Para a Natura, o interesse é a expansão de canais. “Ampliamos a estratégia multicanal da empresa para atender os mais diversos perfis de consumidores. Criamos um modelo de negócio que explora a complementariedade entre os canais de atuação e proporciona conveniência e diferentes oportunidades de experiência e compra”, explica Paula Andrade, diretora de Varejo e B2B da Natura.

A iniciativa da Sephora não significa que a companhia deixará de trazer marcas premium para o mercado local. Flavia comenta que se no início de operação no Brasil esse processo não era muito fácil, hoje, há fila de marcas querendo ser comercializadas no País (sul-coreanas e americanas principalmente).  E com essa mistura de marcas, como fica o atendimento às clientes? Igual, segundo a executiva, tanto para quem for comprar um produto da Natura ou da Lancôme ou Dior.
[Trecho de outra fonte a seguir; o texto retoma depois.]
/-- The pieces of an access, in ascending order; what another package serves waits for its answer, whose bytes are those
of the remote pieces in order, `used` of them taken (R119). A load from a page of another package is ordered as its kind says (R129,
R133). -/
def State.loadLocs (s : State) (used : Nat) : List Loc → Except Stop (List Byte × List Handle × State)
  | [] => .ok ([], [], s)
  | l :: ls => do
    let (b, h, s) ← (match l.remote with
      | none => (s.loadGranules l l.granules).map fun r => (r.1, r.2.1, r.2.2.accessed true l)
      | some home => match s.strm.reply with
        | some (.bytes bs) => .ok ((bs.drop used).take l.len, [], s.overtake true .main 0 0 l.kind)
        | _ => if s.farHeld l then wait .load else wait (s.farWait l.ea home))
    let (b', h', s) ← s.loadLocs (if l.remote.isSome then used + l.len else used) ls
    .ok (b ++ b', h ++ h', s)

/-- `n` bytes at `ea` with the labels of the atoms read (R240). -/
def State.load (s : State) (ea : Word) (n : Nat) : Except Stop (List Byte × List Handle × State) := do
  let ls ← s.resolve .load ea n
  s.loadLocs 0 ls

/-! ### Stores (R126, R242) -/

/-- The ids of the earlier stores that must perform before a store of the acting stream drains (R129, R132). -/
def State.preds (s : State) (space : Space) (addr n kind : Nat) : List Nat :=
  ((s.mine.filter fun e => (decide (e.space = space) && overlap e.addr e.bytes.length addr n) ||
    (decide (e.kind = 0) && decide (kind = 0)) || decide (kind = 1)).map (·.id)) ++ s.fenced true space addr
    ++ (if kind ≤ 1 then s.reductionsIn 7 else [])

/-- The entry of one granule of a store (R126). -/
def State.entry (s : State) (l : Loc) (a : Nat) (bs : List Byte) (lbls : List Handle) (prev : List Nat)
    (test : Option Nat) (ask : Option Asked := none) : SbEntry :=
  { id := s.nextId, core := s.core.num, uid := s.task.info.uid, stream := s.actStream, space := l.space, addr := a
    bytes := bs, lbls := lbls, frame := s.task.frame, ctx := s.task.ctx, kind := l.kind, labelled := l.labelled
    cache := l.cache, pre := prev ++ s.preds l.space a bs.length l.kind, test := test, ask := ask }

/-- The visibility test of a store to an unlabelled space: its own, or the one its instruction's stores share (R70, R277). -/
def State.testStore (s : State) (e : SbEntry) : Bool × State :=
  let now := s.visible (dieOf e.core) e.frame (s.rawProduct (dieOf e.core) e.frame e.lbls) e.ctx
  match e.test with
  | none => (now, s)
  | some k =>
    match Tab.get 0 s.tests k with
    | 1 => (true, s)
    | 2 => (false, s)
    | _ => (now, { s with tests := Tab.put 0 s.tests k (if now then 1 else 2) })

/-- Bytes written to a space. -/
def State.putSpace (s : State) (space : Space) (a : Nat) (bs : List Byte) : State :=
  match space with
  | .main => s.putMain a bs
  | .spm => { s with mem := { s.mem with spm := Tab.fill 0 s.mem.spm a bs } }
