-- ==== Sys2Proof/Machine/Scalar.lean ====
section
/-!
DEFINITION. Majors 0x01 to 0x06: integer register and immediate operations, upper immediate, jumps and branches
(R209-R215).
-/

namespace Sys2Proof.Machine

noncomputable section

/-! ### Integer operations (R210) -/

/-- Leading zero bits below bit `n`. -/
def leadZeros (v : Word) : Nat → Nat
  | 0 => 0
  | n + 1 => if v.getLsbD n then 0 else 1 + leadZeros v n

/-- Trailing zero bits from bit `64 - n` upward. -/
def trailZeros (v : Word) : Nat → Nat
  | 0 => 0
  | n + 1 => if v.getLsbD (63 - n) then 0 else 1 + trailZeros v n

/-- The bits of a dword in reverse order. -/
def bitrev64 (v : Word) : Word := word (pack 1 (unpack 1 64 v.toNat).reverse)

/-- The bytes of a dword in reverse order. -/
def bswap64 (v : Word) : Word := wordOf (bytesOf v).reverse

/-- The shift count of a register operand: x[rt] mod 64. -/
def cnt (b : Word) : Nat := b.toNat % 64

/-- floor(p / 2^64) of a product, wrapped (`mulx`). -/
def high64 (p : Int) : Word := wrap64 (p / 2 ^ 64)

/-- Quotient truncated toward zero; 0 for a zero divisor. -/
def quotS (a b : Word) : Word := if b = 0 then 0 else wrap64 (Int.tdiv a.toInt b.toInt)

/-- Remainder of the truncated quotient; the dividend for a zero divisor. -/
def remdS (a b : Word) : Word := if b = 0 then a else wrap64 (a.toInt - b.toInt * Int.tdiv a.toInt b.toInt)

/-- Unsigned quotient; 0 for a zero divisor. -/
def quotU (a b : Word) : Word := if b = 0 then 0 else word (a.toNat / b.toNat)

/-- Unsigned remainder; the dividend for a zero divisor. -/
def remdU (a b : Word) : Word := if b = 0 then a else word (a.toNat % b.toNat)

/-- x[rd] := f(x[rs], x[rt]), label Product of both and DEP (R64, R210). -/
def binOp (f : Word → Word → Word) (d r t : BitVec 5) : Body := fun s => do
  let s' ← s.writeX d (f (s.xv r) (s.xv t)) [s.xl r, s.xl t]
  .ok { st := s' }

/-- x[rd] := f(x[rs]), label Product of it and DEP (R64, R210, R211). -/
def unOp (f : Word → Word) (d r : BitVec 5) : Body := fun s => do
  let s' ← s.writeX d (f (s.xv r)) [s.xl r]
  .ok { st := s' }

def execAdd (d r t : BitVec 5) (s : State) := s.run (.add d r t) (binOp (fun a b => a + b) d r t)
def execSub (d r t : BitVec 5) (s : State) := s.run (.sub d r t) (binOp (fun a b => a - b) d r t)
def execXor (d r t : BitVec 5) (s : State) := s.run (.xor d r t) (binOp (fun a b => a ^^^ b) d r t)
def execAndn (d r t : BitVec 5) (s : State) := s.run (.andn d r t) (binOp (fun a b => a &&& ~~~b) d r t)
def execOrn (d r t : BitVec 5) (s : State) := s.run (.orn d r t) (binOp (fun a b => a ||| ~~~b) d r t)
def execXnor (d r t : BitVec 5) (s : State) := s.run (.xnor d r t) (binOp (fun a b => ~~~(a ^^^ b)) d r t)
def execOr (d r t : BitVec 5) (s : State) := s.run (.or d r t) (binOp (fun a b => a ||| b) d r t)
def execAnd (d r t : BitVec 5) (s : State) := s.run (.and d r t) (binOp (fun a b => a &&& b) d r t)
def execShl (d r t : BitVec 5) (s : State) := s.run (.shl d r t) (binOp (fun a b => a <<< cnt b) d r t)
def execShr (d r t : BitVec 5) (s : State) := s.run (.shr d r t) (binOp (fun a b => a >>> cnt b) d r t)
def execSar (d r t : BitVec 5) (s : State) := s.run (.sar d r t) (binOp (fun a b => a.sshiftRight (cnt b)) d r t)
def execRotl (d r t : BitVec 5) (s : State) := s.run (.rotl d r t) (binOp (fun a b => a.rotateLeft (cnt b)) d r t)
def execRotr (d r t : BitVec 5) (s : State) := s.run (.rotr d r t) (binOp (fun a b => a.rotateRight (cnt b)) d r t)
def execCmplt (d r t : BitVec 5) (s : State) :=
  s.run (.cmplt d r t) (binOp (fun a b => flag (decide (a.toInt < b.toInt))) d r t)
def execCmpltu (d r t : BitVec 5) (s : State) :=
  s.run (.cmpltu d r t) (binOp (fun a b => flag (decide (a.toNat < b.toNat))) d r t)
def execCmpeq (d r t : BitVec 5) (s : State) := s.run (.cmpeq d r t) (binOp (fun a b => flag (decide (a = b))) d r t)
def execMin (d r t : BitVec 5) (s : State) :=
  s.run (.min d r t) (binOp (fun a b => if a.toInt ≤ b.toInt then a else b) d r t)
def execMax (d r t : BitVec 5) (s : State) :=
  s.run (.max d r t) (binOp (fun a b => if a.toInt ≤ b.toInt then b else a) d r t)
def execMinu (d r t : BitVec 5) (s : State) :=
  s.run (.minu d r t) (binOp (fun a b => if a.toNat ≤ b.toNat then a else b) d r t)
def execMaxu (d r t : BitVec 5) (s : State) :=
  s.run (.maxu d r t) (binOp (fun a b => if a.toNat ≤ b.toNat then b else a) d r t)
def execClz (d r : BitVec 5) (s : State) := s.run (.clz d r) (unOp (fun a => word (leadZeros a 64)) d r)
def execCtz (d r : BitVec 5) (s : State) := s.run (.ctz d r) (unOp (fun a => word (trailZeros a 64)) d r)
def execPop (d r : BitVec 5) (s : State) := s.run (.pop d r) (unOp (fun a => word (popCount 64 a.toNat)) d r)
def execSextB (d r : BitVec 5) (s : State) := s.run (.sextB d r) (unOp (fun a => simm (a.setWidth 8)) d r)
def execSextH (d r : BitVec 5) (s : State) := s.run (.sextH d r) (unOp (fun a => simm (a.setWidth 16)) d r)
def execSextW (d r : BitVec 5) (s : State) := s.run (.sextW d r) (unOp (fun a => simm (a.setWidth 32)) d r)
def execZextB (d r : BitVec 5) (s : State) := s.run (.zextB d r) (unOp (fun a => uimm (a.setWidth 8)) d r)
def execZextH (d r : BitVec 5) (s : State) := s.run (.zextH d r) (unOp (fun a => uimm (a.setWidth 16)) d r)
def execZextW (d r : BitVec 5) (s : State) := s.run (.zextW d r) (unOp (fun a => uimm (a.setWidth 32)) d r)
def execBswap (d r : BitVec 5) (s : State) := s.run (.bswap d r) (unOp bswap64 d r)
def execBitrev (d r : BitVec 5) (s : State) := s.run (.bitrev d r) (unOp bitrev64 d r)
def execMul (d r t : BitVec 5) (s : State) := s.run (.mul d r t) (binOp (fun a b => a * b) d r t)
def execMulxSs (d r t : BitVec 5) (s : State) :=
  s.run (.mulxSs d r t) (binOp (fun a b => high64 (a.toInt * b.toInt)) d r t)
def execMulxUu (d r t : BitVec 5) (s : State) :=
  s.run (.mulxUu d r t) (binOp (fun a b => high64 ((a.toNat : Int) * b.toNat)) d r t)
def execMulxSu (d r t : BitVec 5) (s : State) :=
  s.run (.mulxSu d r t) (binOp (fun a b => high64 (a.toInt * b.toNat)) d r t)
def execQuot (d r t : BitVec 5) (s : State) := s.run (.quot d r t) (binOp quotS d r t)
def execQuotu (d r t : BitVec 5) (s : State) := s.run (.quotu d r t) (binOp quotU d r t)
def execRemd (d r t : BitVec 5) (s : State) := s.run (.remd d r t) (binOp remdS d r t)
def execRemdu (d r t : BitVec 5) (s : State) := s.run (.remdu d r t) (binOp remdU d r t)

/-! ### Immediate operations (R211, R212) -/

def execAddi (d r : BitVec 5) (i : BitVec 12) (s : State) := s.run (.addi d r i) (unOp (fun a => a + simm i) d r)
def execSlli (d r : BitVec 5) (n : BitVec 6) (s : State) := s.run (.slli d r n) (unOp (fun a => a <<< n.toNat) d r)
def execRotli (d r : BitVec 5) (n : BitVec 6) (s : State) := s.run (.rotli d r n) (unOp (fun a => a.rotateLeft n.toNat) d r)
def execCmplti (d r : BitVec 5) (i : BitVec 12) (s : State) :=
  s.run (.cmplti d r i) (unOp (fun a => flag (decide (a.toInt < i.toInt))) d r)
def execCmpltiu (d r : BitVec 5) (i : BitVec 12) (s : State) :=
  s.run (.cmpltiu d r i) (unOp (fun a => flag (decide (a.toNat < (simm i).toNat))) d r)
def execXori (d r : BitVec 5) (i : BitVec 12) (s : State) := s.run (.xori d r i) (unOp (fun a => a ^^^ simm i) d r)
def execSrli (d r : BitVec 5) (n : BitVec 6) (s : State) := s.run (.srli d r n) (unOp (fun a => a >>> n.toNat) d r)
def execSrai (d r : BitVec 5) (n : BitVec 6) (s : State) :=
  s.run (.srai d r n) (unOp (fun a => a.sshiftRight n.toNat) d r)
def execRotri (d r : BitVec 5) (n : BitVec 6) (s : State) :=
  s.run (.rotri d r n) (unOp (fun a => a.rotateRight n.toNat) d r)
def execOri (d r : BitVec 5) (i : BitVec 12) (s : State) := s.run (.ori d r i) (unOp (fun a => a ||| simm i) d r)
def execAndi (d r : BitVec 5) (i : BitVec 12) (s : State) := s.run (.andi d r i) (unOp (fun a => a &&& simm i) d r)

/-- x[rd] := v with label DEP. -/
def constOp (v : Word) (d : BitVec 5) : Body := fun s => do
  let s' ← s.writeX d v []
  .ok { st := s' }

def execHiimm (d : BitVec 5) (i : BitVec 20) (s : State) := s.run (.hiimm d i) (constOp (wrap64 (i.toInt * 4096)) d)

/-! ### Jumps (R213, R214) -/

/-- A jump to P + 2 × offset with the link P + 4 (R213). -/
def jumpTo {n : Nat} (d : BitVec 5) (o : BitVec n) : Body := fun s => do
  s.forward o
  let t := s.codeTarget o
  if inStore t then
    let s' ← s.writeX d (word (s.pc + 4)) []
    .ok { st := s', ctl := .jump t.toNat }
  else trap 0x02 (wrap64 t)

/-- `jr`: target, fold, link (R214). -/
def jumpReg (d r : BitVec 5) (i : BitVec 12) : Body := fun s => do
  let t := s.ea r i
  if bit t 0 || decide (0xFFFE < t.toNat) then trap 0x02 t
  else
    let s' ← s.fold [s.xl r]
    let s' ← s'.writeX d (word (s.pc + 4)) []
    .ok { st := s', ctl := .jump t.toNat }

/-- `pcadd`: x[rs] + imm + P − 4 (R214). -/
def pcAdd (d r : BitVec 5) (i : BitVec 12) : Body := fun s => do
  let s' ← s.writeX d (s.ea r i + word s.pc - 4) [s.xl r]
  .ok { st := s' }

def execJump (d : BitVec 5) (o : BitVec 20) (s : State) := s.run (.jump d o) (jumpTo d o)
def execJr (d r : BitVec 5) (i : BitVec 12) (s : State) := s.run (.jr d r i) (jumpReg d r i)
def execPcadd (d r : BitVec 5) (i : BitVec 12) (s : State) := s.run (.pcadd d r i) (pcAdd d r i)

/-! ### Branches (R215) -/

/-- A conditional branch on x[rs] and x[rt]; both labels fold into DEP, taken or not (R67, R215). -/
def branch {n : Nat} (c : Word → Word → Bool) (t r : BitVec 5) (o : BitVec n) : Body := fun s => do
  s.forward o
  let g := s.codeTarget o
  let taken := c (s.xv r) (s.xv t)
  if taken && !inStore g then trap 0x02 (wrap64 g)
  else
    let s' ← s.fold [s.xl r, s.xl t]
    .ok { st := s', ctl := if taken then .jump g.toNat else .next }

def execBeq (t r : BitVec 5) (o : BitVec 12) (s : State) := s.run (.beq t r o) (branch (fun a b => decide (a = b)) t r o)
def execBne (t r : BitVec 5) (o : BitVec 12) (s : State) := s.run (.bne t r o) (branch (fun a b => decide (a ≠ b)) t r o)
def execBlt (t r : BitVec 5) (o : BitVec 12) (s : State) :=
  s.run (.blt t r o) (branch (fun a b => decide (a.toInt < b.toInt)) t r o)
def execBge (t r : BitVec 5) (o : BitVec 12) (s : State) :=
  s.run (.bge t r o) (branch (fun a b => decide (b.toInt ≤ a.toInt)) t r o)
def execBltu (t r : BitVec 5) (o : BitVec 12) (s : State) :=
  s.run (.bltu t r o) (branch (fun a b => decide (a.toNat < b.toNat)) t r o)
def execBgeu (t r : BitVec 5) (o : BitVec 12) (s : State) :=
  s.run (.bgeu t r o) (branch (fun a b => decide (b.toNat ≤ a.toNat)) t r o)

/-! ### Hints (R204) -/

/-- Major 0x3F: no register is read, nothing is folded. -/
def execHint (h : BitVec 25) (s : State) := s.run (.hint h) (fun s => .ok { st := s })

end

end Sys2Proof.Machine
end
Em novembro, as novas marcas também chegarão aos quiosques de São José dos Campos (interior paulista) e Santos (no litoral, que será inaugurado mês que vem já sob o novo conceito). A Sephora testará a venda dessas novas marcas pelos próximos três meses e a ideia, na sequência, é ampliar para as 23 lojas e 15 quiosques da marca no Brasil. A comunicação da novidade terá como estrela a apresentadora Sabrina Sato, mas como inicialmente os produtos estarão em poucas lojas, a campanha  sob o slogan “Todas as belezas se encontram aqui” – liderada pela Agência Árvore – não deve ser massiva. Estão previstas peças em PDV, incluindo as vitrines dessas lojas, e em digital.

O mercado de luxo brasileiro representa apenas 6% das vendas do mercado de beleza, enquanto mesmo em países como o México, semelhante ao nosso em termos econômicos, chega a 30%. Daí o interesse da Sephora tanto de atender ao público fora desse escopo quanto em continuar trazendo ofertas premium, para elevar a penetração desse perfil de produtos. A rede planeja trazer três novas marcas prestígio ao País nos próximos seis meses.